Tuesday, 8/27/13
Today we honor Monica, the patron saint of long-suffering
mothers. Though baptized at birth, she was handed over in marriage to a
cantankerous mother-in-law and to her son Patricus, who was a pagan with a hot
temper and wandering ways. Monica bore him three children, with the oldest of
them being the clever Augustine. She enrolled her son as a catechumen, and she had
him half way towards being baptized, when his father Patricus, seeing the
intellectual Augustine as a good investment, set him up as in the city of
Carthage as a student in Rhetoric.
Rhetoric is the art of persuasive speech. Before advertising
came along as a major occupation, rhetoricians were employed as speech-writers by
men pleading their cases before monarchs.
As part of setting up Augustine, Patricus bought a
seventeen-year-old girl to tend to all his son’s needs. Augustine still had
spiritual interests, but he became quite attached to his live-in servant girl. With his physical
enthusiasms warring with his spiritual
interests, he enrolled in the Manichaean Religion that honored separate creators
of human bodies and souls.
Disgusted with her son’s duplicity, his mother Monica had
nothing to do with him for a time; but taking her anguish to prayer, she came
away feeling she should stay as close as she could to her straying son. At home, her goodness was rewarded with her seeing the baptism of both her husband and
her mother-in-law.
Those two passed away when Augustine was twenty-nine, then, without telling her about it, he slipped away to write speeches for senators in
Rome. Seeking him there, Monica learned that for better money he had gone on to
Milan where the emperor had taken up permanent residence.
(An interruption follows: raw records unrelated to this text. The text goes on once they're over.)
/-- What an instruction of the plain shape leaves whose body changes its hart alone. -/
theorem run_hart (s : State) (sh : Shape) (body : State → Res) (f : Hart → Hart) (hs : s.calm = true)
    (hb : body (s.openChunk sh.own) = .ok ((s.openChunk sh.own).setHart s.cur (f (s.openChunk sh.own).me)))
    (hf : (f (s.me.inChunk (s.chunkNow sh.own))).chunk = some (s.chunkNow sh.own))
    (hg : (f (s.me.inChunk (s.chunkNow sh.own))).group = none)
    (h1 : sh.before = false) (h2 : sh.after = false) (h3 : sh.n = 1) :
    ∃ k, HartOnly (((f (s.me.inChunk (s.chunkNow sh.own))).retire 1 s.pc).asking k) s (s.run sh body) := by
  have ho := HartOnly.openChunk s sh.own
  have hu := HartOnly.setHart (s.openChunk sh.own) (f (s.openChunk sh.own).me)
  rw [ho.cur, ho.me] at hu
  rw [ho.me] at hb
  obtain ⟨k, hr⟩ := HartOnly.retire ((s.openChunk sh.own).setHart s.cur (f (s.me.inChunk (s.chunkNow sh.own)))) 1 s.pc
  refine ⟨k, ?_⟩
  rw [run_open s sh body _ (s.chunkNow sh.own) hs hb ?_ (chunkNow_room s sh.own hs) ?_ h1 h2 h3]
  · have := (ho.trans hu).trans hr
    rwa [hu.me] at this
  · rw [hu.me, hf]
  · rw [hu.me, hg]

/-- What the executing hart alone changes leaves what does not read it. -/
theorem HartOnly.keeps {x : Hart} {s t : State} (h : HartOnly x s t) {α : Type} (g : State → α)
    (hg : ∀ u : State, ∀ hh cc p q, g { u with harts := hh, cores := cc, pageReqs := p, hostReqs := q } = g u) : g t = g s := by
  have := congrArg g h.rest
  rwa [hg] at this

theorem HartOnly.hartMark {x : Hart} {s t : State} (h : HartOnly x s t) (hc : x.ctx = s.me.ctx) :
    t.hartMark s.cur = s.hartMark s.cur := by
  have hm : t.hart s.cur = x := by rw [← h.me, State.me, h.cur]
  have h1 : t.ctxs = s.ctxs := h.keeps State.ctxs fun _ _ _ _ _ => rfl
  have h2 : t.keys = s.keys := h.keeps State.keys fun _ _ _ _ _ => rfl
  simp only [State.hartMark, hm, hc, State.ctx?, h1, State.keyMark, State.key, h2]
  rfl

/-- What lies behind the chunk depends on the hart's context and on the scratchpad bytes it remembers. -/
theorem HartOnly.behind {x : Hart} {s t : State} (h : HartOnly x s t) (hc : x.ctx = s.me.ctx) (loc : Nat)
    (hl : mapFind? x.lspOld loc = mapFind? s.me.lspOld loc) : t.behind s.cur loc = s.behind s.cur loc := by
  have hm : t.hart s.cur = x := by rw [← h.me, State.me, h.cur]
  have hcb : ∀ m, t.clusterByte (clusterOf s.cur) m loc = s.clusterByte (clusterOf s.cur) m loc := fun m =>
    h.keeps (fun u => u.clusterByte (clusterOf s.cur) m loc) fun _ _ _ _ _ => rfl
  have hhb : ∀ m, t.homeByte m loc = s.homeByte m loc := fun m =>
    h.keeps (fun u => u.homeByte m loc) fun _ _ _ _ _ => rfl
  have hls : t.lspByte s.cur loc = s.lspByte s.cur loc := by
    simp only [State.lspByte, hm, hl, h.hartMark hc, hhb, h.core]
    rfl
  simp only [State.behind, h.hartMark hc, hcb, hls]

theorem HartOnly.sameRest {x : Hart} {s t : State} (h : HartOnly x s t)
    (hb : ∀ loc b, seen x.chunk loc b = seen s.me.chunk loc b)
    (hc : x.ctx = s.me.ctx) (hl : x.lspOld = s.me.lspOld) : SameRest s t := by
  have hm : t.hart s.cur = x := by rw [← h.me, State.me, h.cur]
  refine ⟨h.others, h.core, h.rest, fun loc => ?_⟩
  rw [seeByte_eq, seeByte_eq, hm, hb, h.behind hc loc (by rw [hl])]
  rfl

end Sys2Proof.Machine
end

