-- ==== Sys2Proof/Tests/Slice0.lean ====
section
/-! SUPPORT. The model's own tests: words of the spec decoded, ill-formed terms refused, one step at a time, and for each
statement with hypotheses a state and operands that meet them. Expected values are worked out from the spec. -/

/-! Small states. -/

namespace Sys2Proof.Machine

/-- With these integer registers. -/
def State.xs (s : State) (l : List (Nat × Word)) : State := s.onMe fun h => { h with a := { h.a with x := l } }
/-- With these floating registers. -/
def State.fs (s : State) (l : List (Nat × Word)) : State := s.onMe fun h => { h with a := { h.a with f := l } }
/-- With these CSRs. -/
def State.csrs (s : State) (l : List (Nat × Word)) : State := s.onMe fun h => { h with a := { h.a with csr := l } }
/-- With bytes in memory. -/
def State.mems (s : State) (l : List (Nat × List Byte)) : State :=
  l.foldl (fun s e => { s with mem := ((span e.1 e.2.length).zip e.2).foldl (fun m b => mapSet 0 m b.1 b.2) s.mem }) s
end Sys2Proof.Machine

namespace Sys2Proof.Tests
set_option Elab.async false
open Sys2Proof Sys2Proof.Machine

/-- A hart that runs at address 0, whose page is mapped to location 0x2000000. -/
def base : State := State.reset.placeCode []
/-- An outcome's state meets a condition. -/
def okNext (o : Out) (p : State → Bool) : Bool := match o with | .next t => p t | _ => false
/-- A result is there and meets a condition. -/
def okRes (r : Except Exc α) (p : α → Bool) : Bool := match r with | .ok a => p a | .error _ => false
theorem of_okRes {r : Except Exc α} {p : α → Bool} (h : okRes r p = true) : ∃ a, r = .ok a ∧ p a = true := by
  cases r with
  | ok a => exact ⟨a, rfl, h⟩
  | error => simp [okRes] at h
theorem ok_of {r : Except Exc Unit} (h : okRes r (fun _ => true) = true) : r = .ok () := by
  obtain ⟨⟨⟩, h, _⟩ := of_okRes h
  exact h
/-- The location of a byte of the mapped page. -/
def at_ (va : Nat) : Nat := 0x2000000 + va

/-- An access that passes its checks, as the statements ask for it. -/
theorem reaches_of {s : State} {kind : Kind} {al : Nat} {va : Word} {n : Nat}
    (h : okRes ((s.openChunk false).check (s.who s.cur) kind al 0 va n) (fun r => !r.1.hshared) = true) (ht : s.timed = false ∧ s.myCore.banks = []) :
    ∃ a u, s.reaches kind al va n a u := by
  obtain ⟨⟨a, u⟩, h, p⟩ := of_okRes h
  exact ⟨a, u, h, by simpa using p, ht.1, ht.2⟩

/-! Words of the spec (spec/02, spec/05, spec/09, spec/10; the words and their readings are the spec's). -/

/-- R97: `div x5, x6, x7`. -/
theorem test_decode_div : decode (leBytes 4 0x0E1CC503) = .ok (.instr (.div 5 6 7), 4) := by decide +kernel
/-- R43: `addi x5, x6, -3`. -/
theorem test_decode_addi : decode (leBytes 4 0xFFF4C50B) = .ok (.instr (.addi 5 6 0x3FFD), 4) := by decide +kernel
/-- R28: ADD.C, ADDI.C and MV.C. -/
theorem test_decode_compact :
    decode (leBytes 2 0x0384) = .ok (.instr (.addC 7), 2) ∧ decode (leBytes 2 0xE385) = .ok (.instr (.addiC 7 0xE), 2) ∧
    decode (leBytes 2 0x04B0) = .ok (.instr (.mvC 9), 2) := by decide +kernel
/-- R107: `ld.d x14, [x10+0]`, and a releasing store with offset -1. -/
theorem test_decode_memory :
    decode (leBytes 4 0x000D4E2F) = .ok (.instr (.ldD 14 10 0), 4) ∧
    decode (leBytes 4 0xFFDD6733) = .ok (.instr (.strelD 7 11 0x3FF), 4) := by decide +kernel
/-- R117: `fnma.d f1, f2, f3, f4`. -/
theorem test_decode_fnma : decode (leBytes 4 0x920C4167) = .ok (.instr (.fnma 1 1 2 3 4), 4) := by decide +kernel
/-- R196, R199: an atomic and a fence. -/
theorem test_decode_sync :
    decode (leBytes 4 0x381CC53F) = .ok (.instr (.amoAdd 0 3 1 5 6 7), 4) ∧
    decode (leBytes 4 0x0980006B) = .ok (.instr (.fenceRel 3), 4) ∧
    decode (leBytes 4 0x3024E03F) = .ok (.instr (.amoAdd 0 3 0 0 7 9), 4) := by decide +kernel
/-- R207: `enq [x6], x7` and `deq x5, [x6], x0`. -/
theorem test_decode_queue :
    decode (leBytes 4 0x009CC06F) = .ok (.instr (.enq 6 7), 4) ∧ decode (leBytes 4 0x0180C56F) = .ok (.instr (.deq 5 6 0), 4) := by
  decide +kernel
/-- R240, R236, R237, R239, R243: route instructions. -/
theorem test_decode_route :
    decode (leBytes 4 0x04986577) = .ok (.instr (.rldD 5 3 6), 4) ∧
    decode (leBytes 4 0x28186577) = .ok (.instr (.ramoAdd 1 5 3 6), 4) ∧
    decode (leBytes 4 0x01186477) = .ok (.instr (.rtnar 4 3 6), 4) ∧
    decode (leBytes 4 0x02010177) = .ok (.instr (.rtset 1 8), 4) ∧
    decode (leBytes 4 0x09012077) = .ok (.instr (.rfence 9), 4) ∧
    decode (leBytes 4 0x08D00577) = .ok (.instr (.renqm 5 0 20), 4) := by decide +kernel
/-- R254: `domset 1, x6, bb2` and `dsync 1`. -/
theorem test_decode_timed :
    decode (leBytes 4 0x0188C17F) = .ok (.instr (.domset 1 6 2), 4) ∧ decode (leBytes 4 0x0200017F) = .ok (.instr (.dsync 1), 4) := by
  decide +kernel
/-- R260, R265: VACQ, END and SYSC. -/
theorem test_decode_hart :
    decode (leBytes 4 0x02000087) = .ok (.instr .vacq, 4) ∧ decode (leBytes 4 0x03000087) = .ok (.instr .endHart, 4) ∧
    decode (leBytes 4 0x0480A087) = .ok (.instr (.sysc 5), 4) := by decide +kernel
/-- R267: `csrrs x5, cycle, x0`, `csrrw x0, rfinj, x29`. -/
theorem test_decode_csr :
    decode (leBytes 4 0x70000583) = .ok (.instr (.csrrs 5 0 0xC00), 4) ∧
    decode (leBytes 4 0x014FA083) = .ok (.instr (.csrrw 0 29 0x053), 4) := by decide +kernel
/-- R123, R122, R149, R150: vector set-up and scalar reads. -/
theorem test_decode_vector :
    decode (leBytes 4 0x00CD6A8B) = .ok (.instr (.vsetl 10 11 0x33), 4) ∧
    decode (leBytes 4 0x44350A8F) = .ok (.instr (.vsetli 10 8 0x110D), 4) ∧
    decode (leBytes 4 0x00802693) = .ok (.instr (.vmpopc 6 1), 4) ∧
    decode (leBytes 4 0x00010793) = .ok (.instr (.vmvxs 7 8 0), 4) ∧
    decode (leBytes 4 0x02004593) = .ok (.instr (.vrdsc 5 2), 4) := by decide +kernel
/-- R53: a convoy of two members. -/
theorem test_decode_convoy :
    decode (leBytes 4 0x200091FF ++ leBytes 8 0x0000022090188842 ++ leBytes 8 0x0000000000310840) =
      .ok (.convoy 0x200091FF [0x0000022090188842, 0x0000000000310840], 20) := by decide +kernel
/-- R29, R32, R38, R40: bytes that are no instruction: x0 in a compact form, a nonzero unused field, an unassigned func9, COUNT 6. -/
theorem test_decode_refuses :
    decode (leBytes 2 0x0004) = .error .reservedField ∧ decode (leBytes 4 0x10040503) = .error .reservedField ∧
    decode (leBytes 4 0x07800003) = .error .unassignedMinor ∧ decode (leBytes 4 0x000006FF) = .error .reservedCount := by decide +kernel

/-! An ill-formed term for each check of WellFormed, refused. -/

/-- R29. -/
theorem test_illformed_compact : wellFormed (.addC 0) = false ∧ wellFormed (.stC 0 0) = true := by decide +kernel
/-- R199. -/
theorem test_illformed_scope : wellFormed (.fenceAcq 5) = false ∧ wellFormed (.fenceAcq 4) = true := by decide +kernel
/-- R204, R236, R217: register numbers of a file. -/
theorem test_illformed_register :
    wellFormed (.bset 8 1) = false ∧ wellFormed (.rtld 16 1) = false ∧ wellFormed (.sbind 8 1) = false ∧ wellFormed (.dsync 4) = false := by
  decide +kernel
/-- R236: a pair at an odd register or at x0. -/
theorem test_illformed_pair : wellFormed (.ramoAdd 0 1 2 3) = false ∧ wellFormed (.ramoAdd 0 1 2 0) = false := by decide +kernel
/-- R116: rounding code 7, and a conversion to its own format. -/
theorem test_illformed_conversion : wellFormed (.fcvtFi 0 1 2 28) = false ∧ wellFormed (.fcvtFf 1 1 2 1) = false := by decide +kernel
/-- R43, R44: a mask number without MEN, a scalar with a second modifier, a modifier code above 11. -/
theorem test_illformed_word :
    let w : VWord := { imm := 0, scal := 0, satf := 0, rnd := 0, k := 0, mod2 := 0, mod1 := 0, men := 0, msk := 0, vs3 := 0, vs2 := 0, vs1 := 0, vd := 0 }
    wfVWord w = true ∧ wfVWord { w with msk := 1 } = false ∧ wfVWord { w with scal := 1, mod2 := 1 } = false ∧
    wfVWord { w with mod1 := 12 } = false := by decide +kernel
/-- R40: a COUNT that the words do not match. -/
theorem test_illformed_convoy : wellFormed (.convoy 0x200091FF [0]) = false ∧ wellFormed (.convoy 0x200091FE [0, 0]) = false := by
  decide +kernel
/-- R1: no die has cluster 12. -/
theorem test_illformed_hart : wellFormed (.waitTimeout 768) = false ∧ wellFormed (.waitTimeout 767) = true := by decide +kernel

/-! What the hypotheses of the statements ask for can be had: one theorem for each statement, on small states. -/

/-- IntegerForms, DivisionForms, ImmediateAndCompactForms, ConditionalBranches, JumpsAndLinks, SystemTraps, RandomState. -/
theorem wit_calm : base.calm = true ∧ base.loose = true ∧ base.solo = true ∧ base.fresh = true := by decide +kernel

/-- Loads: the last doubleword of a page, through ld.d and ld.c; and a byte. -/
theorem wit_Loads :
    let s := (base.xs [(1, 0x1000)]).csrs [(Csr.ldst, 1)]
    s.calm = true ∧ (∃ a u, s.reaches .load 8 (s.addr 1 0x3FF 3) 8 a u) ∧ (∃ a u, s.reaches .load 1 (s.addr 1 0x3FF 0) 1 a u) ∧
    (∃ a u, (s.xs [(1, 0xF80)]).reaches .load 8 ((s.xs [(1, 0xF80)]).x 1 + (15 : BitVec 4).setWidth 64 * 8) 8 a u) ∧
    ∃ a u, (s.xs [(1, 0)]).reaches .load 4 ((s.xs [(1, 0)]).x 1 + (0 : BitVec 4).setWidth 64 * 4) 4 a u := by
  refine ⟨by decide +kernel, ?_, ?_, ?_, ?_⟩ <;> exact reaches_of (by decide +kernel) (by decide +kernel)

/-- StoreForms. -/
theorem wit_StoreForms :
    let s := base.xs [(1, 0x1000)]
    s.calm = true ∧ s.bufRoom 8 = true ∧ (∃ a u, s.reaches .store 8 (s.addr 1 0x3FF 3) 8 a u) ∧
    ∃ a u, s.reaches .store 8 (s.x 0 + (15 : BitVec 4).setWidth 64 * 8) 8 a u := by
  refine ⟨by decide +kernel, by decide +kernel, ?_, ?_⟩ <;> exact reaches_of (by decide +kernel) (by decide +kernel)

/-- MisalignedAccessTraps. -/
theorem wit_MisalignedAccessTraps :
    let s := base.xs [(1, 1)]
    s.loose = true ∧ (s.addr 1 0 3).toNat % 2 ^ 3 ≠ 0 ∧ (s.addr 1 0 1).toNat % 2 ^ 1 ≠ 0 := by decide +kernel

/-- A hart in S-mode. -/
def super : State := base.onMe fun h => { h with a := { h.a with mode := .s } }
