-- ==== Sys2Proof/Machine/Flags.lean ====
section
/-! DEFINITION. The condition board: reading conditions and terms, the waiting users of a condition,
changing a value, and following a source (R37 to R50). -/

namespace Sys2Proof.Machine

/-- The value of a condition. -/
def State.cond (s : State) (c : Fin 64) : Bool := (s.board.conds.row c).value

/-- TERM EVALUATION: every literal holds; the empty term is TRUE (R49). -/
def State.term (s : State) (t : Fin 32) : Bool :=
  (s.board.terms.row t).literals.all (fun l => s.cond l.1 == l.2)

/-- A term names a condition (R48). -/
def State.termNames (s : State) (t : Fin 32) (c : Fin 64) : Bool :=
  (s.board.terms.row t).literals.any (fun l => l.1 == c)

/-! The fixed conditions (R38). -/

/-- BRIDGE_LINK. -/
def condBridge : Fin 64 := 0
/-- SCAN_VALID. -/
def condScanValid : Fin 64 := 1
/-- TRIM_OK. -/
def condTrimOk : Fin 64 := 2
/-- FAULT_A. -/
def condFaultA : Fin 64 := 3
/-- FAULT_B. -/
def condFaultB : Fin 64 := 4
/-- PA_FAULT. -/
def condPaFault : Fin 64 := 5
/-- SERVICE_MODE. -/
def condService : Fin 64 := 6
/-- ANY_RAMP_MOVING. -/
def condMoving : Fin 64 := 7
/-- LANE_CLEAR_n. -/
def condLane (n : Fin 8) : Fin 64 := ⟨8 + n.val, by omega⟩

/-! ## Waiting users (R47) -/

/-- A channel's forcing source names a condition (R87). -/
def State.forcingNames (s : State) (f : Forcing) (c : Fin 64) : Bool :=
  match f with
  | .none => false
  | .faultA => c == condFaultA
  | .faultB => c == condFaultB
  | .termFalse t => s.termNames t c

/-- The entry and running conditions of a DRIVE stage name a condition (R120, R126). -/
def State.driveNames (s : State) (st : Stage) (c : Fin 64) : Bool :=
  s.termNames st.permit c || c == condScanValid
    || (List.finRange 8).any (fun n => st.lanes.getLsbD n.val && c == condLane n)
    || (st.needsBridge && c == condBridge)

/-- A ramp waits on a condition: at a PENDING stage on its entry conditions, at an ENTERED DRIVE stage
on its running conditions, at an ENTERED WAIT stage on its wait term (R47, R120, R122, R126). -/
def State.rampWaits (s : State) (r : Fin 4) (c : Fin 64) : Bool :=
  let x := s.plan.ramps.row r
  match x.stage with
  | none => false
  | some k =>
    let st := s.plan.stages.row k
    match x.state, x.phase, st.kind with
    | .running, _, .drive _ => s.driveNames st c
    | .running, .pending, _ => s.termNames st.permit c
    | .running, .entered, .wait t => s.termNames t c
    | .paused, _, .drive _ => s.driveNames st c
    | _, _, _ => false

/-- DOOR waits on a condition: a fitted door's limit switch or a group's trigger term names it. -/
def State.doorsWait (s : State) (c : Fin 64) : Bool :=
  (List.finRange 24).any (fun d =>
    let x := (s.door.doors.row d).set
    x.group.isSome && (x.closedCond == some c || x.openCond == some c))
  || (List.finRange 8).any (fun g =>
    match (s.door.groups.row g).trigger with
    | none => false
    | some t => s.termNames t c)

/-- The users to whom a change of a condition is handed. -/
def State.users (s : State) (c : Fin 64) : List CondUser :=
  ((List.finRange 16).filter (fun ch => (s.chans.row ch).set.gate == some c)).map CondUser.gate
  ++ ((List.finRange 16).filter
        (fun ch => s.forcingNames (s.chans.row ch).set.forcing c)).map CondUser.forcing
  ++ ((List.finRange 4).filter (fun r => s.rampWaits r c)).map CondUser.ramp
  ++ (if s.doorsWait c then [.doors] else [])

/-- The source sets a condition's value. A value already held changes nothing; a change restarts the
age and is handed to every waiting user (R41, R46, R47). -/
def State.setCond (s : State) (c : Fin 64) (v : Bool) : State :=
  let r := s.board.conds.row c
  if r.value = v then s
  else
    let s := s.setRecord c { r with value := v, age := 0 }
    s.handAll ((s.users c).map (fun u => .conditionChange c v u))

/-! ## Following a source (R38, R40, R41) -/

/-- LANE_CLEAR_n: every door whose lane is n is OPEN (R38). -/
def State.laneClear (s : State) (n : Fin 8) : Bool :=
  (List.finRange 24).all (fun d =>
    let x := s.door.doors.row d
    x.set.lane != some n || x.state == .opened)

/-- A group has at least one door, and every door of it stands in a state (R40). -/
def State.groupAll (s : State) (g : Fin 8) (st : DoorState) : Bool :=
  (List.finRange 24).any (fun d => (s.door.doors.row d).set.group == some g)
  && (List.finRange 24).all (fun d =>
    let x := s.door.doors.row d
    x.set.group != some g || x.state == st)

/-- A ramp is RUNNING at an ENTERED DRIVE stage with command above 0 (R118). -/
def State.rampMoving (s : State) (r : Fin 4) : Bool :=
  let x := s.plan.ramps.row r
  x.state == .running && x.phase == .entered && decide (0 < x.sPrev)
    && (match x.stage with
        | none => false
        | some k => match (s.plan.stages.row k).kind with
          | .drive _ => true
          | _ => false)

/-- ANY_RAMP_MOVING (R38, R118). -/
def State.anyMoving (s : State) : Bool := (List.finRange 4).any s.rampMoving

/-- A channel is cut off (R92, R93). -/
def Channel.cutOff (c : Channel) : Bool := c.restart != .none

/-- The value of an assignable source as its object stands (R40); a FRAME source keeps the value held. -/
def State.sourceValue (s : State) (src : Source) (held : Bool) : Bool :=
  match src with
  | .fixed => held
  | .none => false
  | .threshold k => (s.scan.thresholds.row k).tripped
  | .groupClosed g => s.groupAll g .closed
  | .groupOpen g => s.groupAll g .opened
  | .rampAt r p =>
    let x := s.plan.ramps.row r
    x.state == .idle && x.result == .complete && x.plan == some p
  | .channelCut ch => (s.chans.row ch).cutOff
  | .frame => held

/-- Condition `c` is recomputed from its source. -/
def State.recompute (s : State) (c : Fin 64) : State :=
  let r := s.board.conds.row c
  s.setCond c (s.sourceValue r.source r.value)

/-- SOURCE FOLLOWING: every condition whose source is chosen is recomputed, in ascending id (R41; log 67). -/
def State.follow (s : State) (chosen : Source → Bool) : State :=
  (List.finRange 64).foldl
    (fun s c => if chosen (s.board.conds.row c).source then s.recompute c else s) s

/-- The conditions that follow a ramp: ANY_RAMP_MOVING and every RAMP_AT naming it (R118), in that order
(log 67). -/
def State.followRamp (s : State) (r : Fin 4) : State :=
  (s.setCond condMoving s.anyMoving).follow
    (fun src => match src with | .rampAt r' _ => r' == r | _ => false)

/-- The conditions that follow a threshold record (R65). -/
def State.followThreshold (s : State) (k : Fin 48) : State := s.follow (fun src => src == .threshold k)

/-- The conditions that follow a channel's cut-off (R92, R93). -/
def State.followCut (s : State) (ch : Fin 16) : State := s.follow (fun src => src == .channelCut ch)

/-- LANE_CLEAR of a lane is recomputed (R38, R143). -/
def State.followLane (s : State) (lane : Option (Fin 8)) : State :=
  match lane with
  | none => s
  | some n => s.setCond (condLane n) (s.laneClear n)

/-- GROUP_CLOSED and GROUP_OPEN conditions of a group are recomputed (R143). -/
def State.followGroup (s : State) (group : Option (Fin 8)) : State :=
  match group with
  | none => s
  | some g => s.follow (fun src => src == .groupClosed g || src == .groupOpen g)

/-- A condition's value is changed together with its hold fields (R43, R44, R45). -/
def State.setFrameCond (s : State) (c : Fin 64) (v : Bool) (holdTime : Nat) (hold : Option Nat) : State :=
  (s.setRecord c { s.board.conds.row c with holdTime := holdTime, hold := hold }).setCond c v

end Sys2Proof.Machine
end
Following Augustine to Milan, Monica found great delight in
the cathedral sermons of the bishop, who was St. Ambrose. That had her pleading
with her son to listen to Ambrose for pointers in his line of persuasive
speech. Succeeding at last, she was given the joy of seeing Augustine brought
to the love of God by the wonderful words of Ambrose.
Augustine wrote of Monica’s dying after telling him, “Son,
all my hopes in this world have now been fulfilled.”